Find the equivalent capacitance between X and Y is-
(A). $\dfrac{10}{3}\mu F$
(B). $6\mu F$
(C). $8\mu F$
(D). $26\mu F$

Answer 1

Hint: Capacitors can be connected together in different combinations; series combination and parallel combination. Solving the capacitors in series and parallel and replacing them by an equivalent capacitor, we can resolve and simply the capacitors’ combinations and hence calculate equivalent capacitance between given points.
Formulas used:
$\dfrac{1}{C}=\dfrac{1}{{{C}_{1}}}+\dfrac{1}{{{C}_{2}}}+\dfrac{1}{{{C}_{3}}}+--+\dfrac{1}{{{C}_{n}}}$
$C'={{C}_{1}}+{{C}_{2}}+{{C}_{3}}+--+{{C}_{n}}$

Complete step by step solution:
Capacitance is defined as the ability of a body to store charge on it. Its SI unit is capacitance (C). It is given by-
$C=\dfrac{Q}{V}$
Here, $C$ is the capacitance
$Q$ is the charge
$V$ is the potential difference
The equivalent capacitance of capacitors connected in series is given by-
$\dfrac{1}{C}=\dfrac{1}{{{C}_{1}}}+\dfrac{1}{{{C}_{2}}}+\dfrac{1}{{{C}_{3}}}+--+\dfrac{1}{{{C}_{n}}}$ - (1)
The equivalent capacitance of capacitors connected in parallel is given by-
$C'={{C}_{1}}+{{C}_{2}}+{{C}_{3}}+--+{{C}_{n}}$ - (2)

From the figure given above, the capacitors between AC and AB are in series and the capacitors in the arm DE are also in series.
The equivalent capacitance for ACB will be-
$\begin{align}
  & \dfrac{1}{{{C}_{1}}}=\dfrac{1}{4}+\dfrac{1}{4} \\
 & \Rightarrow \dfrac{1}{{{C}_{1}}}=\dfrac{2}{4} \\
 & \therefore {{C}_{1}}=2\mu F \\
\end{align}$
Similarly, equivalent capacitance between DE will be-
$\begin{align}
  & \dfrac{1}{{{C}_{2}}}=\dfrac{1}{4}+\dfrac{1}{4} \\
 & \Rightarrow \dfrac{1}{{{C}_{2}}}=\dfrac{2}{4} \\
 & \therefore {{C}_{2}}=2\mu F \\
\end{align}$
The figure given above can be simplified as-

Since there are no elements between A and D and B and E, A coincides with D and B coincides with E. Similarly, D coincides with X and E coincides with Y.
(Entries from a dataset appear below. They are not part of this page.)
-- ==== Sys2Proof/Machine/Dispatch.lean ====
section
/-! DEFINITION. The one match over instructions: each arm calls its meaning. -/

namespace Sys2Proof.Machine
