/-- Every step keeps the register tables and local stores of every core, saved ones too, in canonical form. -/
def Obligations.CoreTablesStayCanonical : Prop :=
  ∀ (s t : State), s.coresCanonical = true → step s = .next t → t.coresCanonical = true

/-- R5, R71: no word, event or choice stops the machine. A step moves TICK on by one or leaves it, and moves it only at
the end of a cycle; only a device reset sets it back. -/
def Obligations.TheMachineRunsOn : Prop :=
  ∀ s : State, ∃ t, step s = .next t
    ∧ (t.cycle = s.cycle ∨ (t.cycle = s.cycle + 1 ∧ s.phase = .async ∧ t.phase = .boundary)
        ∨ ∃ v is, s.phase = .async ∧ s.inputs = .deviceReset v :: is)

/-- R334, R391: from reset the device is brought up stage by stage, a host's reset unbinds an AQI, and a debugger halts and releases
teams: each of these steps completes. -/
def Claims.bringUpCompletes : Prop :=
  ∀ (s : State) (ok : Bool) (failing : List Nat) (aqi : Nat) (id : TeamId),
    (∃ t, exec (.deviceReset ok) s = .next t ∧ t.cycle = 0 ∧ t.teams = [])
    ∧ (s.dev.recovery = false →
      (s.dev.stage = 1 → ∃ t, exec (.selvedgeFirmwareStage ok) s = .next t ∧ (t.dev.recovery = false ↔ ok = true))
      ∧ (s.dev.stage = 2 → ∃ t, exec (.loomSelfTest failing) s = .next t ∧ t.dev.stage = 3)
      ∧ (s.dev.stage = 3 → ∃ t, exec (.linkTraining failing) s = .next t ∧ t.dev.stage = 4)
      ∧ (s.dev.stage = 4 → ∃ t, exec .aqi0Enable s = .next t ∧ t.dev.stage = 5))
    ∧ ((s.dev.aqiAt aqi).bound = true → ∃ t, exec (.hostReset aqi) s = .next t ∧ s.hostAgent aqi ∉ t.dev.regions.map (·.owner))
    ∧ ∀ tm, s.teamAt id = some tm →
      (∃ t, exec (.debuggerHalt id) s = .next t ∧ (t.teamAt id).map (·.halted) = some true)
      ∧ ∃ t, exec (.debuggerRelease id) s = .next t ∧ (t.teamAt id).map (·.halted) = some false

/-- R24, R43, R55, R161, R391: after reset 768 cores without a team, every domain OFF, a balance of 64, LOCKMASK 0b1111, the
contract at the device's own latencies, and nothing bound or listed; the canonical forms hold; the steps of bring-up follow. -/
def Obligations.ResetState : Prop :=
  State.reset.farCanonical = true ∧ State.reset.coresCanonical = true
  ∧ State.reset.cores.map (·.place) = List.range 768
  ∧ (∀ c ∈ State.reset.cores, c.team = none ∧ (∀ d, c.domAt d = .off) ∧ c.bal = 64 ∧ (c.csrAt 2).toNat = 0xF
      ∧ (∀ k < 16, c.bound k = ownLatency k) ∧ ∀ k, c.tokens k = 0)
  ∧ State.reset.teams = [] ∧ State.reset.dev.stage = 0 ∧ State.reset.cycle = 0 ∧ (∀ a, State.reset.mem.read a = 0)
  ∧ Claims.bringUpCompletes

/-! ### Steps that no word encodes: cores -/

namespace Sys2Proof.Claims

/-- The S strand has left the slot of the word that held it: it has no loop or repeat, and stands at the next word. -/
def leftSlot (s t : State) : Prop :=
  s.core.thr.s.loop = none → s.core.thr.s.rep ≤ 1 → t.core.thr.s.pc = s.core.thr.s.pc + 4

/-- What an end of a hold leaves alone. -/
def sameRegisters (s t : State) : Prop :=
  t.core.s = s.core.s ∧ t.core.p = s.core.p ∧ t.core.v = s.core.v ∧ t.core.ls = s.core.ls ∧ t.core.csr = s.core.csr
    ∧ t.core.pend = s.core.pend ∧ t.mem = s.mem ∧ t.others = s.others ∧ t.teams = s.teams ∧ t.cycle = s.cycle

/-- R41, R297, R301, R302, R312, R313: the ends of holds, the timeout of an aligned region, and a barrier's episode, which for a
domain barrier this device first announces (R389; which devices it tells is log 52). -/
def holdsEnd : Prop :=
  ∀ (s : State),
    (∀ k, s.core.hold = .waitK k → 0 < s.core.tokens k → smapWf 0 s.core.chan = true →
      ∃ t, exec .waitKTokenTake s = .next t ∧ t.core.hold = .none ∧ t.core.tokens k = s.core.tokens k - 1
        ∧ (∀ j, j ≠ k → t.core.tokens j = s.core.tokens j) ∧ leftSlot s t ∧ sameRegisters s t)
    ∧ (∀ n, s.core.hold = .realign n → s.cycle % 2 ^ n = 0 →
      ∃ t, exec .alignedRegionBegin s = .next t ∧ t.core.hold = .none ∧ t.core.region = some s.cycle ∧ leftSlot s t
        ∧ sameRegisters s t)
    ∧ (∀ t0, s.core.region = some t0 → t0 + 65536 ≤ s.cycle →
      exec .alignedRegionTimeout s = .next (s.takeTrap ⟨10, BitVec.ofNat 64 13⟩))
    ∧ (∀ h b, s.core.hold = .barWait h → s.myBarrier (BitVec.ofNat 64 h) = some b →
      s.released b (s.core.arrivalOf h) = true →
      ∃ t, exec .sluiceResume s = .next t ∧ t.core.hold = .none ∧ leftSlot s t ∧ sameRegisters s t)
    ∧ (∀ ltag handle b la, s.barrierAt ltag handle = some b → s.launchAt ltag = some la → smapWf 0 b.windowEnd = true →
      (∀ u, u ≤ b.countM1 → (b.first + u) ∈ b.gone ∨ ∀ r, r < 2 ^ la.gw → b.done + 1 ≤ b.arrivals (b.first + u) r) →
      b.pending = 0 →
      (b.xdev ≠ 0 → b.told ≤ b.done → ∃ t b', exec (.barrierEpisodeComplete ltag handle) s = .next t ∧ t.core = s.core
        ∧ t.mem = s.mem ∧ t.teams = s.teams ∧ t.barrierAt ltag handle = some b' ∧ b' = { b with told := b.done + 1 }
        ∧ (s.laneOpen 3 = true → (∀ e ∈ s.dev.weftHeld, e.2.vl ≠ 3) → ∃ fs, t.dev.weftOut = s.dev.weftOut ++ fs
          ∧ fs.length = b.xdev ∧ ∀ f ∈ fs, f.type = 7 ∧ f.vl = 3 ∧ f.payload = toBytes 8 (b.did + 2 ^ 48 * la.ctx)))
      ∧ ((b.xdev = 0 ∨ b.done < b.told) → b.xdev * (b.done + 1) ≤ b.ext →
      ∃ t, exec (.barrierEpisodeComplete ltag handle) s = .next t ∧ t.core = s.core ∧ t.mem = s.mem ∧ t.teams = s.teams
        ∧ ∃ b', t.barrierAt ltag handle = some b' ∧ b' = { b with done := b.done + 1, releases := b'.releases, windowEnd := b'.windowEnd }
        ∧ ∀ die, die < 24 → ∃ t0, (b.done + 1, die, t0) ∈ b'.releases
          ∧ max s.cycle (b.windowOn die) ≤ t0 ∧ t0 ≤ max (s.cycle + look 1900 s.dev.mhz die) (b.windowOn die)
          ∧ ((s.barrierDies b).length ≤ 1 → t0 = max s.cycle (b.windowOn die))
          ∧ b'.windowOn die = t0 + b.phases * b.interval))
    ∧ (s.entryOpen = true → (∃ st, s.atEntry st = true) →
      exec .lockEntryRelease s = .next { s with phase := .issue s.bundle } ∧ ∀ st, s.atEntry st = true → st ∈ s.bundle)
There are three capacitors connected in parallel between X and Y. The equivalent capacitance between X and Y will be-
$\begin{align}
  & {{C}_{3}}=2+4+2 \\
 & \Rightarrow {{C}_{3}}=8\mu F \\
\end{align}$
The equivalent capacitance between X and Y is $8\mu F$.
Therefore, the total capacitance between X and Y is $8\mu F$. Hence, the correct option is (C).

Note: The capacitors are devices which store charge on it. The capacitance of a capacitor depends on the charge and potential difference. Combinations of capacitors are analogous to the combinations of resistors. The potential in a wire is the same and changes only after an element is introduced in it.